先谈国内外在理解上的出入。主要原因在于文化与社会情境的不同。西方国家明确标举「生命教育」概念(life education)的,大概是1979年在澳洲雪梨成立的「生命教育中心」(life educational center: LEC)。该中心目前已发展为一国际性机构(Life Education International),属于联合国「非政府组织」(NGO)的一员。他们所谓的「生命教育」可以由其设立宗旨看出,那就是致力于「药物滥用、暴力与艾滋病」的防制。台湾生命教育的提倡背景与暴力有某些关系,但与毒品或艾滋病的关系则还不太大。这是因为台湾社会的药物滥用与艾滋病问题还不像西方社会那样猖獗的缘故。当然,与艾滋病息息相关的课题如性关系方面的混乱,在台湾也早就到了不容忽视的严重地步。更令人忧心的是暴力问题,以台湾现况言,所谓暴力包含两方面,一是不尊重与伤害他人生命的暴力;一是青少年的自我伤害或自杀。这两类戕害生命的暴力事件在近几年来层出不穷,而且年龄层也逐渐下降,这是国内倡议生命教育的主要社会背景。
国内外生命教育在具体议题上固然有不同的侧重,但面对这些问题的根本解决之道则是互通的。LEC相信,要让孩子远离毒品,就要给他们一个正向而积极的生命起点;台湾社会从反暴力或自杀防制的观点出发也一样肯定,反生命行为的真正制止并不在于防堵、监测、打击犯罪或通报系统的建立,而在于根本的防患未然。防患未然之道在于正面人生观的建立以及家庭社会的互助互爱。依此,真正的生命教育应从家庭、学校、社会各方面着手,帮助青少年从小开始探索与认识生命的意义、尊重与珍惜生命的价值,热爱并发展每个人独特的生命,并将自己的生命与天地人之间建立美好的共融共在关系。
国内论者一般都很肯定「生命教育」的重要性。自民国八十六年底前台湾省教育厅推动中等学校「生命教育实施计划」以来,「生命教育」获得台湾省各级中等学校的热烈响应与积极参与。其影响所及,非但北高两市陆续推动相关项目,职司中央决策的教育部也希望统筹规划生命教育纳入学校正式教育体系的事宜。然而,社会上对生命教育有一种普遍的笼统企盼是一回事,如何清楚界定生命教育的目标与内涵则是另一回事。以现况言,正如前文已指出的,论者对于生命教育的内涵可以说是众说纷纭,现有文献当中经常出现各说各话、模糊不清,甚至同一作者前后不一的情形。显然,在落实生命教育之前,精确的学术反省与开放的对话是不可或缺的。事实上,如果生命教育不能被赋予某种确切而适当的内涵,不要说不可能落实于学校教育之中,就连对它的重要性或必要性的肯定,恐怕都只是一种不切实际的感性幻想,而不是合乎批判思维与社会需要的理性评价。
四、探讨生命教育内涵的几个应注意事项
(一) 定义问题
在探讨生命教育内涵的有限文献中,论者们提出了各种对生命教育的定义。基本上,定义没有对错可言。因此我们不能说哪种生命教育的定义是正确的,哪种是错误的。任何人可以根据他自己的理念或理想来赋予生命教育某些内容。
(二)共识与开放原则
任何人可以赋予生命教育某种定义,并不表示任何定义都是好的。定义固然没有对错可言,却仍可以问适不适当或社会是否接受。适不适当要看社会对生命教育有怎样的期待与愿景。有了明确的期待与愿景,便能以之来检视生命教育的定义,看它是否适当。

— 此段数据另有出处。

-- ==== Sys2Proof/Tests/Slice0.lean ====
section
/-! SUPPORT. The model's own tests: the well-formedness smoke test, one word written out from the spec's encodings for every
command, single steps with results from 95_test_vectors.md, and for every statement with hypotheses a state and operands that meet
them. -/

set_option maxRecDepth 100000

namespace Sys2Proof.Tests

open Sys2Proof Sys2Proof.Machine

/-! ## Well-formedness: each check of WellFormed.lean refuses an ill-formed command (30_encoding.md R95) -/

theorem test_wf_refuses_cnt : (Instr.feedn 0).wf = false ∧ (Instr.feedn 5).wf = false ∧ (Instr.ckUpd 0).wf = false ∧
    (Instr.ckUpd 7).wf = false := by decide
theorem test_wf_refuses_alg : (Instr.ckInit false 0).wf = false ∧ (Instr.ckInit true 6).wf = false := by decide
theorem test_wf_refuses_fld_of_a_write : (Instr.obsDwr .arg false 6 0 5).wf = false ∧ (Instr.stgWr .res false 8 0 0).wf = false := by decide
theorem test_wf_refuses_fld_of_a_read : (Instr.obsRd 6 0 0).wf = false ∧ (Instr.stgRd 7 0 0).wf = false ∧
    (Instr.obsRd 11 0 0).wf = false := by decide
theorem test_wf_refuses_slot_with_record_field : (Instr.obsRd 8 1 0).wf = false ∧ (Instr.stgRd 10 1 0).wf = false := by decide
theorem test_wf_refuses_item : (Instr.lkRd 3 0 5).wf = false := by decide

/-! ## Decoding: a word written out from 30_encoding.md R91 to R93 for every constructor -/

theorem test_decode_session : decode 0x00000000 = .ok .nop ∧ decode 0x04000000 = .ok .openSession ∧ decode 0x08000000 = .ok .eoi := by decide
theorem test_decode_sync : decode 0x100000B5 = .ok (.feed 0xB5) ∧ decode 0x14000004 = .ok (.feedn 4) ∧ decode 0x18000000 = .ok .release := by
  decide
theorem test_decode_checksum : decode 0x20000009 = .ok (.ckInit true 1) ∧ decode 0x24000003 = .ok (.ckUpd 3) ∧
    decode 0x28000000 = .ok .ckFin ∧ decode 0x2C000102 = .ok (.ckFrm 0x102) := by decide
theorem test_decode_codec : decode 0x42030006 = .ok (.fxU .big .none 3 6) ∧ decode 0x45818001 = .ok (.fxS .little .sent 1 0x8001) ∧
    decode 0x4A800008 = .ok (.fxF32 .big .ones 8) ∧ decode 0x4F000024 = .ok (.fxF64 .big .maxpos 36) := by decide
theorem test_decode_epoch : decode 0x61100009 = .ok (.obsDwr .arg true 1 0 9) ∧ decode 0x64310200 = .ok (.obsRd 3 1 2) ∧
    decode 0x68000003 = .ok (.stgCnt 3) ∧ decode 0x6C000308 = .ok (.stgSat 3 8) ∧ decode 0x70000002 = .ok (.stgChk 2) ∧
    decode 0x76520100 = .ok (.stgWr .res false 5 2 1) ∧ decode 0x78A00700 = .ok (.stgRd 10 0 7) ∧ decode 0x7C000000 = .ok .flush := by decide
theorem test_decode_continuity : decode 0x82020005 = .ok (.lkUpd true false false 2 5) ∧ decode 0x81800005 = .ok (.lkUpd false true true 0 5) ∧
    decode 0x84210021 = .ok (.lkRd 2 1 0x21) := by decide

至于社会是否接受某个定义,则需要社会整体透过共识过程去讨论。共识是必要的,不但因为这是民主社会的常轨,而且唯有这样作才能凝聚力量。共识的必要意味着开放的必要。生命教育的内涵不应以一种封闭而独断的方式来决定,而应该透过开放的交流对话来确定并丰富它的内涵。
(三)周延原则
粗泛地说,生命教育的目标应在于启发生命智能、深化价值反省、整合知情意行。它所包含的范围应笼罩人生整体及其全部历程,以帮助国民(特别是学生)建立完整的人生观与价值观,并内化陶冶其人格情操。依此,生命教育的定义在内涵上应力求深度与广度上的周延,避免各种片面与狭隘。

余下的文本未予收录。